▶ **Problem statement**:
Give back only the lines in the records below from the one with "or an invariant" to the one with "def Obligations.EveryCommandAnswersNext : Prop", both inclusive, word for word.

[Supplied material]

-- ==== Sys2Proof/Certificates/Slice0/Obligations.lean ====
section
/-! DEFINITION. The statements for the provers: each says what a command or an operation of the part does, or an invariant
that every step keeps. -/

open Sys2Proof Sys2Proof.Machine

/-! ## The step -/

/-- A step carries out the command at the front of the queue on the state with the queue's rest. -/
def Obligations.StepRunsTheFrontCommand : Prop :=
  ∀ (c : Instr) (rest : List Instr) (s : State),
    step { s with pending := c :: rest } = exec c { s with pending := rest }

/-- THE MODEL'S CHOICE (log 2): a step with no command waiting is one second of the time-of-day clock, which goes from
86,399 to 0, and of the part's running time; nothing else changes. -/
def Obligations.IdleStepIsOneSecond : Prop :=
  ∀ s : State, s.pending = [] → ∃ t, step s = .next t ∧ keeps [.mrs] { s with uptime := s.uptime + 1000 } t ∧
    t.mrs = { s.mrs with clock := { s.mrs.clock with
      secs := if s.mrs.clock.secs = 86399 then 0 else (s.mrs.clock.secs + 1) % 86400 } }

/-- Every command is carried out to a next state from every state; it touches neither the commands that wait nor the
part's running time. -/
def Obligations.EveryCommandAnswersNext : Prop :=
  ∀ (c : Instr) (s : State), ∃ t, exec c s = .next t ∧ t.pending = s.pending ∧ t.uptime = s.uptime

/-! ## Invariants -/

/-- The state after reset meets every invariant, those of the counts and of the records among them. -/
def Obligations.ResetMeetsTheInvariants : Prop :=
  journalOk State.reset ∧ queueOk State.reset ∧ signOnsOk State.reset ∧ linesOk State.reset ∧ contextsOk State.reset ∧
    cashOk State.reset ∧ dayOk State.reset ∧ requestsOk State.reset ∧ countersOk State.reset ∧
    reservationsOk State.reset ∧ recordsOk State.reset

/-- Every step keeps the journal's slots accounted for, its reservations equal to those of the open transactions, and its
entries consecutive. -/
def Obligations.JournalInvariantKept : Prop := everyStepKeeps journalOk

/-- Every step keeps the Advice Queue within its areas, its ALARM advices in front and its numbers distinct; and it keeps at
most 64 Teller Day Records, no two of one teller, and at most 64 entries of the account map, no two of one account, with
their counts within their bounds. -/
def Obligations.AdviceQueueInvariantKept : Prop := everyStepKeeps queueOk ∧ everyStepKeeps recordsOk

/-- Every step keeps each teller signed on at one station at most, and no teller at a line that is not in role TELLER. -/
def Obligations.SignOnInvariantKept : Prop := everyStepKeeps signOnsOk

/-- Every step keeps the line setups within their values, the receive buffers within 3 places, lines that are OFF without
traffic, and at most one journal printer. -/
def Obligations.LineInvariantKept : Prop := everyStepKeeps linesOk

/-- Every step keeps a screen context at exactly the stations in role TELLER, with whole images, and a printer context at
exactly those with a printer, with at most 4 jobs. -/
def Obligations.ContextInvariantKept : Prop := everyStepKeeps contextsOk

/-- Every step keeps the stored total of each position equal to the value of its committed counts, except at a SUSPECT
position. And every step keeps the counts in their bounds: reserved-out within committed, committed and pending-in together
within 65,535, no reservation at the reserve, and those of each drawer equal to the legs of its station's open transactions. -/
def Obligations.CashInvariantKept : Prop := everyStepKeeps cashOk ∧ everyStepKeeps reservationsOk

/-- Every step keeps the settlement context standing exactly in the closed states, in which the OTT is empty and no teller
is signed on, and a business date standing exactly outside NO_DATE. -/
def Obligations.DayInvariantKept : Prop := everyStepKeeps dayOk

[/Supplied material]
[Supplied material]

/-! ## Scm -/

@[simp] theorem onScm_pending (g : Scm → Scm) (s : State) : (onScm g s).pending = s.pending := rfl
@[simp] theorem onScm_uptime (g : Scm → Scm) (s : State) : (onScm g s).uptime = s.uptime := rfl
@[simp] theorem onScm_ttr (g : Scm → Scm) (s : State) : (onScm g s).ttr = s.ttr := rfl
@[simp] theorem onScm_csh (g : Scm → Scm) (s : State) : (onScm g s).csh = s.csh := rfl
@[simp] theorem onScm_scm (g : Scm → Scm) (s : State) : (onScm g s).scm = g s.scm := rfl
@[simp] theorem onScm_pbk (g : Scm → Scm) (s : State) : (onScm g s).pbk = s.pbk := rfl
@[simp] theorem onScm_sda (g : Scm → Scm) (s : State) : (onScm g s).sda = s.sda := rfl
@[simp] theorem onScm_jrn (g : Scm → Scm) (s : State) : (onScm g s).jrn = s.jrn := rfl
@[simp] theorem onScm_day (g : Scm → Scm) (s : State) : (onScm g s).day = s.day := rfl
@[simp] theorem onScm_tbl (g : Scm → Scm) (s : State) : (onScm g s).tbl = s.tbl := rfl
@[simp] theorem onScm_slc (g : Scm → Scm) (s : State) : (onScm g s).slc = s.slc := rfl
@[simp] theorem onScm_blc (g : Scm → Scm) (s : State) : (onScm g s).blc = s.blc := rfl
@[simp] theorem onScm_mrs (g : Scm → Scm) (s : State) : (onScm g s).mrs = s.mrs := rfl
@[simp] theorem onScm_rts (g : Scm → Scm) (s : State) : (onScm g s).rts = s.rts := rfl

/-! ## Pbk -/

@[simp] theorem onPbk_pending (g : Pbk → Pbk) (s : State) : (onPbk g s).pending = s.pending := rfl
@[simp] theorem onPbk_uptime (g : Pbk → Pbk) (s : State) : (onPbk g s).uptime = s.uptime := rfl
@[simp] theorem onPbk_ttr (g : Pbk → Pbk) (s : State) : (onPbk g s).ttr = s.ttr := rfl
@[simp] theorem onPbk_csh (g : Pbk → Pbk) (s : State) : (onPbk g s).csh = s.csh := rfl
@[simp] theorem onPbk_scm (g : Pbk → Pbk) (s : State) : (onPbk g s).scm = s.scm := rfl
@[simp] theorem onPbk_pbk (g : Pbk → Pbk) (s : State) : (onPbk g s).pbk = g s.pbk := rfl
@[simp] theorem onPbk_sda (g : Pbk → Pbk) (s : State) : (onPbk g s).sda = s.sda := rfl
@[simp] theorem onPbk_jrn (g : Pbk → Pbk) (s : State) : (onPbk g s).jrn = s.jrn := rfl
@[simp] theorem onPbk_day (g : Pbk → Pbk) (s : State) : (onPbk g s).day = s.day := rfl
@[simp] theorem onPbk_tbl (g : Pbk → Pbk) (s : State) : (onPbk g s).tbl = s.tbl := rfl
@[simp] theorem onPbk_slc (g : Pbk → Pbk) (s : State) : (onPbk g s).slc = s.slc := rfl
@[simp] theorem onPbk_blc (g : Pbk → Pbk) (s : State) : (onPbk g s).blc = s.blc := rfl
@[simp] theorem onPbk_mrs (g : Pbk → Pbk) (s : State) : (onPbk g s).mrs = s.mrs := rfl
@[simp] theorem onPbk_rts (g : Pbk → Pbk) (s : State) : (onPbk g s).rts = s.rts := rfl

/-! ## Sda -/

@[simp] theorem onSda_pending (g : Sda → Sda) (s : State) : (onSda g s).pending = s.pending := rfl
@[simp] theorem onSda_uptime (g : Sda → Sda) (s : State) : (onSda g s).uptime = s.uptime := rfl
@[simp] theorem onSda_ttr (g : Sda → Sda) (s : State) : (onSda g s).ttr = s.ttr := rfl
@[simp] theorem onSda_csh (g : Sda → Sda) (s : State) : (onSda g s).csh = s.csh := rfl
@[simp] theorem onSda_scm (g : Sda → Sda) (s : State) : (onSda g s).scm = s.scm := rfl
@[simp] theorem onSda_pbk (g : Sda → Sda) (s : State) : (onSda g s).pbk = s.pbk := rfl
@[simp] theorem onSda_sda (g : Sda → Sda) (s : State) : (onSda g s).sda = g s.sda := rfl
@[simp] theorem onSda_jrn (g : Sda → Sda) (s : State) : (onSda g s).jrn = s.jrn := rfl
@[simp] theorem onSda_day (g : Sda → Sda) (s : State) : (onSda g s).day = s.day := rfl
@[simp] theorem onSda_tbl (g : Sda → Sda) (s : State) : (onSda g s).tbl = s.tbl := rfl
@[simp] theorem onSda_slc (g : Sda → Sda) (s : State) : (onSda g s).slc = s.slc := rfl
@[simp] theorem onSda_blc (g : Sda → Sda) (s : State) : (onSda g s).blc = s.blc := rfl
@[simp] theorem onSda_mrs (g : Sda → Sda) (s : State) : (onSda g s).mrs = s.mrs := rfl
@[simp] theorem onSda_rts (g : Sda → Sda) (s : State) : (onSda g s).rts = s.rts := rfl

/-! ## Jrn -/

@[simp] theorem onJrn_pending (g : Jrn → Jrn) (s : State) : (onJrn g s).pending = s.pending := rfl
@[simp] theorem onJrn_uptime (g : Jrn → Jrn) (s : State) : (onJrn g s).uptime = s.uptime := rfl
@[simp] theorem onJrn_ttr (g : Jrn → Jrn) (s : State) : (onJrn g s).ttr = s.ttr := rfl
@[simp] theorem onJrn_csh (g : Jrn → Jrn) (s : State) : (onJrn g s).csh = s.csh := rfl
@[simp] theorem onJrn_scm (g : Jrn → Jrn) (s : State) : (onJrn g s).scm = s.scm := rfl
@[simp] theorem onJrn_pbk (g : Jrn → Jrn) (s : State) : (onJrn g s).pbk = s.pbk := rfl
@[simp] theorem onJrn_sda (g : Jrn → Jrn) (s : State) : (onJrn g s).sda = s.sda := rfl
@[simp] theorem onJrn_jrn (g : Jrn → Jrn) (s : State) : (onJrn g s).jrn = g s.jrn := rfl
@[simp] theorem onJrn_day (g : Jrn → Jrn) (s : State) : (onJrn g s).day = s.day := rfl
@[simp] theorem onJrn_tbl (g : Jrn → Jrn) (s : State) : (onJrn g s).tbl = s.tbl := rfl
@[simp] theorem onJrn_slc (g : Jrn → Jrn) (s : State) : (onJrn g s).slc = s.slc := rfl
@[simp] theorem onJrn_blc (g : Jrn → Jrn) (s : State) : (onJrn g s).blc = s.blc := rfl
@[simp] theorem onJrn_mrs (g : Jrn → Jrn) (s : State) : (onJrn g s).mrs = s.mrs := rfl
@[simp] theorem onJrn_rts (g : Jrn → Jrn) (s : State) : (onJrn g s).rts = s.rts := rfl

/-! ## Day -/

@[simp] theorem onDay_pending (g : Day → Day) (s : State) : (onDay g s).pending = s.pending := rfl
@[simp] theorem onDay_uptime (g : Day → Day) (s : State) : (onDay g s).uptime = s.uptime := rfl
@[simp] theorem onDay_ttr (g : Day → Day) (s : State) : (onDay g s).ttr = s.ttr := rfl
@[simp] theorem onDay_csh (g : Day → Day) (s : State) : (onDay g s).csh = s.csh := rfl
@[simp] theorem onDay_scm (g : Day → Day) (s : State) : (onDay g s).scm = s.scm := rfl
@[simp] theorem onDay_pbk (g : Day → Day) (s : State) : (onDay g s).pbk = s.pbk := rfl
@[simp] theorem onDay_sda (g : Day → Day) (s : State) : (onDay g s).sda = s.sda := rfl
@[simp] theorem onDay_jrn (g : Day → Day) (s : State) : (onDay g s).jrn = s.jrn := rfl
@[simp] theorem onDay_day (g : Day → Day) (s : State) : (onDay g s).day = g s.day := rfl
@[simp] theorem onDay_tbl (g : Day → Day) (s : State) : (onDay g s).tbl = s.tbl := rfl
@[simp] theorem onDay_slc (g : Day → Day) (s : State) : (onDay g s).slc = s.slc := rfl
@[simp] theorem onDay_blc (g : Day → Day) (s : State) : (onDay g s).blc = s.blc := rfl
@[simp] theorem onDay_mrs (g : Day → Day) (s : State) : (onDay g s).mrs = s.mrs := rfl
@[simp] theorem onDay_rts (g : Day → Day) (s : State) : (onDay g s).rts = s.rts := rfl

[/Supplied material]

▶ **Exercise answer**:
/-! DEFINITION. The statements for the provers: each says what a command or an operation of the part does, or an invariant
that every step keeps. -/

open Sys2Proof Sys2Proof.Machine

/-! ## The step -/

/-- A step carries out the command at the front of the queue on the state with the queue's rest. -/
def Obligations.StepRunsTheFrontCommand : Prop :=
  ∀ (c : Instr) (rest : List Instr) (s : State),
    step { s with pending := c :: rest } = exec c { s with pending := rest }

/-- THE MODEL'S CHOICE (log 2): a step with no command waiting is one second of the time-of-day clock, which goes from
86,399 to 0, and of the part's running time; nothing else changes. -/
def Obligations.IdleStepIsOneSecond : Prop :=
  ∀ s : State, s.pending = [] → ∃ t, step s = .next t ∧ keeps [.mrs] { s with uptime := s.uptime + 1000 } t ∧
    t.mrs = { s.mrs with clock := { s.mrs.clock with
      secs := if s.mrs.clock.secs = 86399 then 0 else (s.mrs.clock.secs + 1) % 86400 } }

/-- Every command is carried out to a next state from every state; it touches neither the commands that wait nor the
part's running time. -/
def Obligations.EveryCommandAnswersNext : Prop :=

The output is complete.